First Steps Revisited

Mexican Horse Thief-Amanzimtoti1

This is mainly written for myself, but some may find it helpful, and contribute to help me out here.

I wrote the Chronicles II, for mainly one reason. It was a journal for people like me, the ones voted least likely to succeed. I walked the Program and did what it took to be voted a great success, then after seven years, threw it all away.  I wrote a series Strange Classrooms to share what I had learned about the lessons in those Classrooms, again to help the misfits, like myself.  Not because I am a good guy but because one of the very first lessons I learned was: By helping others you help yourself, even more.

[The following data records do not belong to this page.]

theorem witness_ArithmeticLaws :
    let s := { base with a := 0x80, p := { baseFlags with c := true } }
    s.p.d = false ∧ s.p.c = true ∧ base.p.c = false ∧
    (∃ t, exec (.sbcImm 0x80) s = .next t) ∧ (∃ u, exec (.cmpImm 0x80) s = .next u) ∧
    (∃ t, exec (.adcImm 0) base = .next t) ∧ (∃ t, exec (.sbcImm 0) s = .next t) ∧
    (∃ t u, exec .neg s = .next t ∧ exec .neg t = .next u) ∧
    (∃ t u, exec .rolA s = .next t ∧ exec .rorA t = .next u) ∧
    (∃ t u, exec .rorA s = .next t ∧ exec .rolA t = .next u) :=
  ⟨by decide, by decide, by decide, ⟨_, rfl⟩, ⟨_, rfl⟩, ⟨_, rfl⟩, ⟨_, rfl⟩, ⟨_, _, rfl, rfl⟩,
    ⟨_, _, rfl, rfl⟩, ⟨_, _, rfl, rfl⟩⟩

/-- The word at $FFFF continues at $0000, the word at base-page offset $FF at offset $00. -/
theorem witness_MemoryLaws :
    Memory.wf base.mem = true ∧ base.dma = [] ∧ base.answer 0xFFFF = .ram ∧
    base.answer (0xFFFF + 1) = .ram ∧
    (∃ t u, exec (.aslAbs 0xFFFF) base = .next t ∧ exec (.rolAbs (0xFFFF + 1)) t = .next u) ∧
    (∃ v, exec (.asw 0xFFFF) base = .next v) ∧
    (∃ t u, exec (.incAbs 0xFFFF) base = .next t ∧ exec (.decAbs 0xFFFF) t = .next u) ∧
    base.answer (eaBp 0xFF base) = .ram ∧ base.answer (eaBpNext 0xFF base) = .ram ∧
    (∃ t u, exec (.inw 0xFF) base = .next t ∧ exec (.dew 0xFF) t = .next u) ∧
    (∃ t u, exec (.tsbAbs 0xFFFF) base = .next t ∧ exec (.trbAbs 0xFFFF) t = .next u) :=
  ⟨by decide, by decide, by decide, by decide, ⟨_, _, rfl, rfl⟩, ⟨_, rfl⟩, ⟨_, _, rfl, rfl⟩, by decide,
    by decide, ⟨_, _, rfl, rfl⟩, ⟨_, _, rfl, rfl⟩⟩

/-- A pending NMI, and an IRQ that I lets through. -/
theorem witness_InterruptsAreTaken :
    let s := { base with nmiLatch := true }
    let u := { base with
      pins := { Pins.idle with irq := false }
      p := { baseFlags with i := false } }
    (Memory.wf s.mem = true ∧ s.quiet = true ∧ s.lastSingle = false ∧ s.nmiLatch = true) ∧
    Memory.wf u.mem = true ∧ u.quiet = true ∧ u.lastSingle = false ∧ u.nmiLatch = false ∧
      u.pins.irq = false ∧ u.p.i = false := by decide

/-- Both orders, with an NMI edge and an IRQ level between the two instructions. -/
theorem witness_NoInterruptBetweenTxsAndTys :
    let batch : List Input := [.nmi false, .irq false]
    let s := { holding [(0x200, 0x9A), (0x201, 0x2B)] with inputs := [[], batch] }
    let u := { holding [(0x200, 0x2B), (0x201, 0x9A)] with inputs := [[], batch] }
    (holdsOpcodes s 0x9A 0x2B ∧ s.quiet = true ∧ NoInterrupt s ∧ s.inputs = [] :: batch :: []) ∧
    (holdsOpcodes u 0x2B 0x9A ∧ u.quiet = true ∧ NoInterrupt u ∧ u.inputs = [] :: batch :: []) ∧
    batch.all movesInterruptPin = true :=
  ⟨⟨⟨rfl, rfl, rfl, rfl⟩, by decide, .inr ⟨rfl, .inl rfl⟩, rfl⟩,
    ⟨⟨rfl, rfl, rfl, rfl⟩, by decide, .inr ⟨rfl, .inl rfl⟩, rfl⟩, by decide⟩

theorem witness_ResetSequenceSetsWhatTheSpecLists :
    let due := { base with resetDue := true, nmiLatch := true }
    let rises := { base with pins := { Pins.idle with res := false }, inputs := [[.res true]] }
    let stalled := { due with
      inputs := [[.halt .vectorHi [(0xFFFC, 0x34), (0xFFFD, 0x12)]]] }
    (due.boundary.halted = false ∧ due.boundary.resetDue = true ∧ due.boundary.resCut = false ∧
      due.boundary.dma = []) ∧
    (rises.boundary.halted = false ∧ rises.boundary.resetDue = true ∧
      rises.boundary.resCut = false ∧ rises.boundary.dma = []) ∧
    stalled.boundary.halted = false ∧ stalled.boundary.resetDue = true ∧
    stalled.boundary.resCut = false := by decide

theorem witness_PinsActAtTheirEdges :
    base.pins.clock = true ∧ base.pins.rdy = true ∧ base.dma = [] ∧
    ({ base with pins := { Pins.idle with rdy := false } } : State).pins.rdy = false := by decide

/-- A write before the read, between the read and the write, and after the write of INC; a pointer
changed before its first read and between its two reads. -/
theorem witness_OtherMastersActBetweenBusCycles :
    let halted := fun slot => ({ base with dma := [⟨slot, 0xFFFF, 0x01⟩] } : State)
    let two := fun slot =>
      ({ base with dma := [⟨slot, 0xFFFF, 0x01⟩, ⟨slot, 0xFFFF + 1, 0x02⟩] } : State)
    Memory.wf base.mem = true ∧ base.answer 0xFFFF = .ram ∧ base.answer (0xFFFF + 1) = .ram ∧
    byteAt base 0xFFFF = 0x00 ∧ slotRank .dataLo ≤ slotRank .dataLo ∧
    slotRank .writeLo ≤ slotRank .writeLo ∧ slotRank .writeLo < slotRank .writeHi ∧
    slotRank .pointerLo ≤ slotRank .pointerLo ∧
    (∃ t, exec (.incAbs 0xFFFF) (halted .dataLo) = .next t) ∧
    (∃ t, exec (.incAbs 0xFFFF) (halted .writeLo) = .next t) ∧
    (∃ t, exec (.incAbs 0xFFFF) (halted .writeHi) = .next t) ∧
    (∃ t, exec (.jmpAbsInd 0xFFFF) (two .pointerLo) = .next t) ∧
    ∃ t, exec (.jmpAbsInd 0xFFFF) (two .pointerHi) = .next t :=
  ⟨by decide, by decide, by decide, by decide, by decide, by decide, by decide, by decide,
    ⟨_, rfl⟩, ⟨_, rfl⟩, ⟨_, rfl⟩, ⟨_, rfl⟩, _, rfl⟩

theorem witness_HaltedStepChangesNothing :
    (base.inputs.headD []).isEmpty = true ∧ base.resCut = false ∧
    ({ base with pins := { Pins.idle with rdy := false } } : State).pins.rdy = false ∧
    ({ base with pins := { Pins.idle with clock := false } } : State).pins.clock = false ∧
    ({ base with pins := { Pins.idle with res := false } } : State).pins.res = false := by decide

theorem witness_AbandonedInstructionLeavesOldOrNewBytes :
    let s := { holding [(0x200, 0x48)] with
      a := 0x55
      inputs := [[.halt .push1 [(0x300, 0x11)], .resCut]] }
    Memory.wf s.mem = true ∧ s.boundary.resCut = true ∧ (∃ t, step s = .next t) ∧
    ∃ u, land (s.boundary.setResCut false).cycle = .next u :=
  ⟨by decide, by decide, ⟨_, rfl⟩, _, rfl⟩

For the last twelve years or so, I fall in and out of the Rooms and have noticed that few people that had long term sobriety, fall off the wagon for a period of time, ever succeed like they did the first time. If you fall off and get back on the horse your chances of succeeding are much, much greater, it seems.

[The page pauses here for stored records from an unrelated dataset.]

-- ==== Sys2Proof/Machine/Gate.lean ====
section
/-! DEFINITION. The busy gate `gate(T)` and its timeout timer (spec/42_busygate.md R140 to R151). Its Bool answer
is true where the panel was seen not busy. -/

namespace Sys2Proof.Machine

/-- The gate begins: with a busy pin, `gate_start <- now; gate_limit <- T`; without one, nothing (R142,
R143). -/
def State.openGate (s : State) (t : Nat) : State :=
  { s with
    gateStart := if s.cfg.hasBusy then s.now else s.gateStart
    gateLimit := if s.cfg.hasBusy then t else s.gateLimit }

/-- The poll loop for a busy pin, in either gate order (R143, R151). `fuel` bounds the rounds; the gate
gives it enough that the timeout ends the loop first (R146, log 25). -/
def pollLoop (order : GateOrder) : Nat → State → Bool × State
  | 0, s => (false, s)
  | fuel + 1, s =>
    match order with
    | .timeoutFirst =>
      if s.gateExpired then (false, s.raiseBusyTimeout)
      else if s.sampleBusy.busy = false then (true, s.sampleBusy)
      else pollLoop order fuel (s.sampleBusy.delay Config.pollInterval)
    | .sampleFirst =>
      if s.sampleBusy.busy = false then (true, s.sampleBusy)
      else if s.sampleBusy.gateExpired then (false, s.sampleBusy.raiseBusyTimeout)
      else pollLoop order fuel (s.sampleBusy.delay Config.pollInterval)

/-- Enough rounds for a gate that runs by its registers (R146, log 25). -/
def State.pollRounds (s : State) : Nat := (s.gateStart + s.gateLimit - s.now) / Config.pollInterval + 2

/-- The gate from where its registers say it stands: at once true without a busy pin (R142), else the poll
loop. -/
def State.pollGate (s : State) : Bool × State :=
  if s.cfg.hasBusy then pollLoop s.cfg.gateOrder s.pollRounds s else (true, s)

/-- `gate(T)` (R140). -/
def State.gate (s : State) (t : Nat) : Bool × State := (s.openGate t).pollGate

end Sys2Proof.Machine
end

Now I am on a mission to find out WHY??

This is the first of a new series, I hope, of Strange Classrooms, perhaps I will learn something.

My first thought is that I have not got it in my head this time that I AM powerless over alcohol, the first Step. I just glance over it now, thinking, “Ag hell, got that one right years and years ago.” No, not true, I lie to my friends and myself that I can have a drink or two with no problems, often. Then get in a world of shit and say I will run the Program again. As I say; flitting over Step One quite nicely, thank you very much. No wonder I fail, constantly! Until I get my brain to think, “You cannot have even one drink”, instead of “I need a drink, or two, just two.” I stand absolutely no chance in the game.

Those are my thoughts at the moment, a few other things are running around my brain and I will write them down later.